Stored data:
##############################
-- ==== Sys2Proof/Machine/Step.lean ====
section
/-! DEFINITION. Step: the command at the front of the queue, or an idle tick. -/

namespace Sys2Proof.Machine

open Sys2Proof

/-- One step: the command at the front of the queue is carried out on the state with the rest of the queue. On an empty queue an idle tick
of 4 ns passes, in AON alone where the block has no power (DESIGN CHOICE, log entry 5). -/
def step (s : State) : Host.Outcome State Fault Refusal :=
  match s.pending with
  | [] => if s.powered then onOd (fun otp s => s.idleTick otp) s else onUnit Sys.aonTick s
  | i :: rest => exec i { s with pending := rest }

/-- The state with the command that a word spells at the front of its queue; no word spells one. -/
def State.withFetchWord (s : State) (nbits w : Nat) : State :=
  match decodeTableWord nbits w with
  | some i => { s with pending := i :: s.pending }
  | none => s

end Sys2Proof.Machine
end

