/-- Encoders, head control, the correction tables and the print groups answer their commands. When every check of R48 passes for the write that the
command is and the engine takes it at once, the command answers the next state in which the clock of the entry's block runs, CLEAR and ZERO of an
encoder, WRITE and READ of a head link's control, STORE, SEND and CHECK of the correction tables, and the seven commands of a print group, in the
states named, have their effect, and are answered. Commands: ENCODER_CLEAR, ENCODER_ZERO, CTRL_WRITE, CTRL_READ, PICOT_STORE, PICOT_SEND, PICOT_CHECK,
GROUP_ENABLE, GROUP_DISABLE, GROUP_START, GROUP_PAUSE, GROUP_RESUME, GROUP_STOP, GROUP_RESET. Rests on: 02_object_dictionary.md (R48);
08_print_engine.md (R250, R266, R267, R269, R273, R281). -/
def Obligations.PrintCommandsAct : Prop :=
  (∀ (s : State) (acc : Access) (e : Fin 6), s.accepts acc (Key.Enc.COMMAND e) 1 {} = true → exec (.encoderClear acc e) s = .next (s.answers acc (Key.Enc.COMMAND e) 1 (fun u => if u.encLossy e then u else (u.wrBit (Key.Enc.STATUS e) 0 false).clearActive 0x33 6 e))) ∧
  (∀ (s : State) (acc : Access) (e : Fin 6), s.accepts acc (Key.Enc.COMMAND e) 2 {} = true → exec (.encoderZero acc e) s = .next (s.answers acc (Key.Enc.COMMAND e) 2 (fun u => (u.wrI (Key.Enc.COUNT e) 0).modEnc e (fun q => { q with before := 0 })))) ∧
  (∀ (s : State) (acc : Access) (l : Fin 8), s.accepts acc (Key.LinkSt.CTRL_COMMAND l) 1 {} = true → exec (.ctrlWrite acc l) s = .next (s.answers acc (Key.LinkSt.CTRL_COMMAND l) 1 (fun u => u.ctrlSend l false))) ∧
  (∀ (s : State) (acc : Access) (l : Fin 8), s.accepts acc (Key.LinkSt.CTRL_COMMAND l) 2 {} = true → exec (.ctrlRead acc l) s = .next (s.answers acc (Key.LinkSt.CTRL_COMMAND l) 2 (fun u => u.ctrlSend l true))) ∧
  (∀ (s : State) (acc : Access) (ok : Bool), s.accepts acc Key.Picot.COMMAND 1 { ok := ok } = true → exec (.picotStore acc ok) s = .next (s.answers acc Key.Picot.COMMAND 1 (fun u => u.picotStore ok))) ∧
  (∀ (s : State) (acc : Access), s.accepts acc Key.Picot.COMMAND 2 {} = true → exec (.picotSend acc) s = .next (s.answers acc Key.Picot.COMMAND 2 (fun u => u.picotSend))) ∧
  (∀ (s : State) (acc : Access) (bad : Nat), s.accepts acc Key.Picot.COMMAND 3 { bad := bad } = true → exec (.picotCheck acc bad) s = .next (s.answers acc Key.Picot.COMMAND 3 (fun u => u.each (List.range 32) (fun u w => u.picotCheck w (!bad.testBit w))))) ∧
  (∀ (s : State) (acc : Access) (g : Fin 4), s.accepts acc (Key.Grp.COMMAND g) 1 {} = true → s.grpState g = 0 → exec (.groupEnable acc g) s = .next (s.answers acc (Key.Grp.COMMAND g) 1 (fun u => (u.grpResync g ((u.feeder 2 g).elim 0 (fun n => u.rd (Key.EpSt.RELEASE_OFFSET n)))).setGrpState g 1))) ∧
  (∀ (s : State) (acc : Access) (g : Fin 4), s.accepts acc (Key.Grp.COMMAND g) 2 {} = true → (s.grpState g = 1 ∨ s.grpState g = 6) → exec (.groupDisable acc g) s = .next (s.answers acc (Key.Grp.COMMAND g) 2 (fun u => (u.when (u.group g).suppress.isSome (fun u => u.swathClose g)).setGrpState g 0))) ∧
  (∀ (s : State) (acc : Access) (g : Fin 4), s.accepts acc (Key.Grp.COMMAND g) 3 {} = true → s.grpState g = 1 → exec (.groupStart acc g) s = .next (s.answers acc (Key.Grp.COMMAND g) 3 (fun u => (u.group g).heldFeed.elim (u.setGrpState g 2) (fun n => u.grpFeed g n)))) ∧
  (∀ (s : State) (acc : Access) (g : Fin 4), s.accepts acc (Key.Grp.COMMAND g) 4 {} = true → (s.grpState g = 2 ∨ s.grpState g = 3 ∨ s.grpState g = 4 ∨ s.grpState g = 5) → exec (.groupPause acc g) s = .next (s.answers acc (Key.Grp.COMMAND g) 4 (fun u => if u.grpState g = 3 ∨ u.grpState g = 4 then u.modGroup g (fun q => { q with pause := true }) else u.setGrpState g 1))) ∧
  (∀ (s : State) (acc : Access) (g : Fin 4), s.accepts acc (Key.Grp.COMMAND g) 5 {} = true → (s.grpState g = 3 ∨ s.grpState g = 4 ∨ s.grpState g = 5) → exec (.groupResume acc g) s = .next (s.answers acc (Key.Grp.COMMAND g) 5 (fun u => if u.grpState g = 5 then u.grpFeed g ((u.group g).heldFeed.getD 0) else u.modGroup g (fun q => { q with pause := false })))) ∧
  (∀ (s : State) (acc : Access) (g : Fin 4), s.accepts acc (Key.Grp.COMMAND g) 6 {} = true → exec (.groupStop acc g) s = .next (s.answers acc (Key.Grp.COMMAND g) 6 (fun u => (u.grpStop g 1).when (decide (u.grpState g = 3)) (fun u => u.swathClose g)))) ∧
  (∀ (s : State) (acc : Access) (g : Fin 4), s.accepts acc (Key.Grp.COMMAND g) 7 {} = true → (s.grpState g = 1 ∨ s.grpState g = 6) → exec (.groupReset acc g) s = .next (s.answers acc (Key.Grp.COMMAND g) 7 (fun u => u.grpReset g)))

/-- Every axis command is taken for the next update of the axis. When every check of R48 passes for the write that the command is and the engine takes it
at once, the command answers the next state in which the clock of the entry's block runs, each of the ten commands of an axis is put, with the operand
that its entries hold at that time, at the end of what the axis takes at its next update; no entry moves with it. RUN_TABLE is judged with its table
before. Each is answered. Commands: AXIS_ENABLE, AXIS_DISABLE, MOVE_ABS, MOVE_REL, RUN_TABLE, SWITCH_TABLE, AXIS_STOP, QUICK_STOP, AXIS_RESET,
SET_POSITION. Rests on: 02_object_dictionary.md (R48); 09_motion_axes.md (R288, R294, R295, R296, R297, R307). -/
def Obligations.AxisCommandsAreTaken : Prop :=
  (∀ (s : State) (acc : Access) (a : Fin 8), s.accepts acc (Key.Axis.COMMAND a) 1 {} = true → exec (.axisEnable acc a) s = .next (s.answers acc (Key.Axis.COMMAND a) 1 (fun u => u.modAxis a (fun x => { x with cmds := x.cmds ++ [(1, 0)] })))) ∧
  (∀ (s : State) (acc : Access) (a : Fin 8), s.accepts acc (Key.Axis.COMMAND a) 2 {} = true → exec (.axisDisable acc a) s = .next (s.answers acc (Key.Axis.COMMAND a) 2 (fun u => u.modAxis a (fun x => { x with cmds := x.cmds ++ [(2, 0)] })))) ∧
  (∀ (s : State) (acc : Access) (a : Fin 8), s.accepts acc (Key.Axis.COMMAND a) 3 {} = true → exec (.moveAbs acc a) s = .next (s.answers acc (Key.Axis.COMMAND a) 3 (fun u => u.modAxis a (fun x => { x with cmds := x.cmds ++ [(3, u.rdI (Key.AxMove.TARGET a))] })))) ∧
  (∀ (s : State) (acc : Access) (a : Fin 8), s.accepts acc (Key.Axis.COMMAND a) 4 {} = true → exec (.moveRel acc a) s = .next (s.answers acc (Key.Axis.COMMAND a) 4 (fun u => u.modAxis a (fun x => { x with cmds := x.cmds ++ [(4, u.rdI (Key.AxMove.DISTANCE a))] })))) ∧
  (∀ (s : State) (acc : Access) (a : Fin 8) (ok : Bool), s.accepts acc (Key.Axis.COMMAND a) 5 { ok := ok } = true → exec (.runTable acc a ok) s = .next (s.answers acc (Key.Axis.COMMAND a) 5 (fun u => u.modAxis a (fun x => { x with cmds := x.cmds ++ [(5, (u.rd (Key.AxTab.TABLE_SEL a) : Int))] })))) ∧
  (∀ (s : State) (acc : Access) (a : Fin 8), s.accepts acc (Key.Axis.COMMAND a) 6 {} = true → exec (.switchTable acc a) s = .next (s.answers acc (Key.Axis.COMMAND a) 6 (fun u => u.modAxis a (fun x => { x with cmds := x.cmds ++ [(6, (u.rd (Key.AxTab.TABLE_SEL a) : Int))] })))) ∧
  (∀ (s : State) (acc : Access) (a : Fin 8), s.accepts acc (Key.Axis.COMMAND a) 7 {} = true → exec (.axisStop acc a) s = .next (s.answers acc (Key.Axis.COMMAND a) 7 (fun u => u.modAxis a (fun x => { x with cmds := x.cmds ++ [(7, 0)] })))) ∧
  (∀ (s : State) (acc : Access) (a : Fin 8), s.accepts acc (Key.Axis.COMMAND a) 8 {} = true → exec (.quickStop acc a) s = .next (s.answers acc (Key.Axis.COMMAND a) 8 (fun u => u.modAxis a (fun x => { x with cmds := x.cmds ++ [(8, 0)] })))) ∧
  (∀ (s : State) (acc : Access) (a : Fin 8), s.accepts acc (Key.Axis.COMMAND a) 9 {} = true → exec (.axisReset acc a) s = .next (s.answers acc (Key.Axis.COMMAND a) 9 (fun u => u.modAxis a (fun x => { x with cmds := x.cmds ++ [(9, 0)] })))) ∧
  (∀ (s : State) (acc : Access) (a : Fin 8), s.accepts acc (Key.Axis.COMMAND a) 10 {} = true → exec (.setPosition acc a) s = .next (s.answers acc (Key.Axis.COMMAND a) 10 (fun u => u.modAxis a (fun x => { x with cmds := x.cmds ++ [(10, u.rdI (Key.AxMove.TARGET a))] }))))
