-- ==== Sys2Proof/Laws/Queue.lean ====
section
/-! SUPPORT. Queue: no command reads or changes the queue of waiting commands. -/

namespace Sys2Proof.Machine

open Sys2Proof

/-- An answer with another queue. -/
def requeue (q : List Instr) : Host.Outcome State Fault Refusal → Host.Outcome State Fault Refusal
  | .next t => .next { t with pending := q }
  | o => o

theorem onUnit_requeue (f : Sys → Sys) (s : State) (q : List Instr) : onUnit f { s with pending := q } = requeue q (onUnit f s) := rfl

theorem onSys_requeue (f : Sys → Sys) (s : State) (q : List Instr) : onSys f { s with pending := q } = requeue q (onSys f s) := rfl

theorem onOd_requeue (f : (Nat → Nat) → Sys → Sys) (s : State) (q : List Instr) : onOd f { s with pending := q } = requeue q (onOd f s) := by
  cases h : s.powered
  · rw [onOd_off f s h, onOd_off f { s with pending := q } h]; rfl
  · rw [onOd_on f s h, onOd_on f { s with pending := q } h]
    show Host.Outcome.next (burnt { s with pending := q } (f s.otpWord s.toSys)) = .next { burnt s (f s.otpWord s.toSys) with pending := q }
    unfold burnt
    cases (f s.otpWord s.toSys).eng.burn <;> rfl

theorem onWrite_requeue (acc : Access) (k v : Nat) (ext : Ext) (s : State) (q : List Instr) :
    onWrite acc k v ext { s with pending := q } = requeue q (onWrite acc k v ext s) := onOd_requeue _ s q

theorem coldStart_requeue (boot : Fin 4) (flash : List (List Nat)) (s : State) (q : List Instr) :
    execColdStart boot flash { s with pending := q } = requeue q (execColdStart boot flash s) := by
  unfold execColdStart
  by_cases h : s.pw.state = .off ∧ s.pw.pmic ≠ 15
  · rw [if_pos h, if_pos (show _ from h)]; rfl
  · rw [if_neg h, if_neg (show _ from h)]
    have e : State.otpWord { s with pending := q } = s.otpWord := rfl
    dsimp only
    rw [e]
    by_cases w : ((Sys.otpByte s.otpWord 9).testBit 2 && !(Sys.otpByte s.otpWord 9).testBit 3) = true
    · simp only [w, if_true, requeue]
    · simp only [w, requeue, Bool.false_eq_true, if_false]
##############################
-- Task statement --
Look above for the line with "g)).setGrpState g 0))) ∧"; retype exactly that line, every line after it up to the line with "before. Each is", and that line too, nothing else.

-- Result below --
  (∀ (s : State) (acc : Access) (g : Fin 4), s.accepts acc (Key.Grp.COMMAND g) 2 {} = true → (s.grpState g = 1 ∨ s.grpState g = 6) → exec (.groupDisable acc g) s = .next (s.answers acc (Key.Grp.COMMAND g) 2 (fun u => (u.when (u.group g).suppress.isSome (fun u => u.swathClose g)).setGrpState g 0))) ∧
  (∀ (s : State) (acc : Access) (g : Fin 4), s.accepts acc (Key.Grp.COMMAND g) 3 {} = true → s.grpState g = 1 → exec (.groupStart acc g) s = .next (s.answers acc (Key.Grp.COMMAND g) 3 (fun u => (u.group g).heldFeed.elim (u.setGrpState g 2) (fun n => u.grpFeed g n)))) ∧
  (∀ (s : State) (acc : Access) (g : Fin 4), s.accepts acc (Key.Grp.COMMAND g) 4 {} = true → (s.grpState g = 2 ∨ s.grpState g = 3 ∨ s.grpState g = 4 ∨ s.grpState g = 5) → exec (.groupPause acc g) s = .next (s.answers acc (Key.Grp.COMMAND g) 4 (fun u => if u.grpState g = 3 ∨ u.grpState g = 4 then u.modGroup g (fun q => { q with pause := true }) else u.setGrpState g 1))) ∧
  (∀ (s : State) (acc : Access) (g : Fin 4), s.accepts acc (Key.Grp.COMMAND g) 5 {} = true → (s.grpState g = 3 ∨ s.grpState g = 4 ∨ s.grpState g = 5) → exec (.groupResume acc g) s = .next (s.answers acc (Key.Grp.COMMAND g) 5 (fun u => if u.grpState g = 5 then u.grpFeed g ((u.group g).heldFeed.getD 0) else u.modGroup g (fun q => { q with pause := false })))) ∧
  (∀ (s : State) (acc : Access) (g : Fin 4), s.accepts acc (Key.Grp.COMMAND g) 6 {} = true → exec (.groupStop acc g) s = .next (s.answers acc (Key.Grp.COMMAND g) 6 (fun u => (u.grpStop g 1).when (decide (u.grpState g = 3)) (fun u => u.swathClose g)))) ∧
  (∀ (s : State) (acc : Access) (g : Fin 4), s.accepts acc (Key.Grp.COMMAND g) 7 {} = true → (s.grpState g = 1 ∨ s.grpState g = 6) → exec (.groupReset acc g) s = .next (s.answers acc (Key.Grp.COMMAND g) 7 (fun u => u.grpReset g)))

/-- Every axis command is taken for the next update of the axis. When every check of R48 passes for the write that the command is and the engine takes it
at once, the command answers the next state in which the clock of the entry's block runs, each of the ten commands of an axis is put, with the operand
that its entries hold at that time, at the end of what the axis takes at its next update; no entry moves with it. RUN_TABLE is judged with its table
before. Each is answered. Commands: AXIS_ENABLE, AXIS_DISABLE, MOVE_ABS, MOVE_REL, RUN_TABLE, SWITCH_TABLE, AXIS_STOP, QUICK_STOP, AXIS_RESET,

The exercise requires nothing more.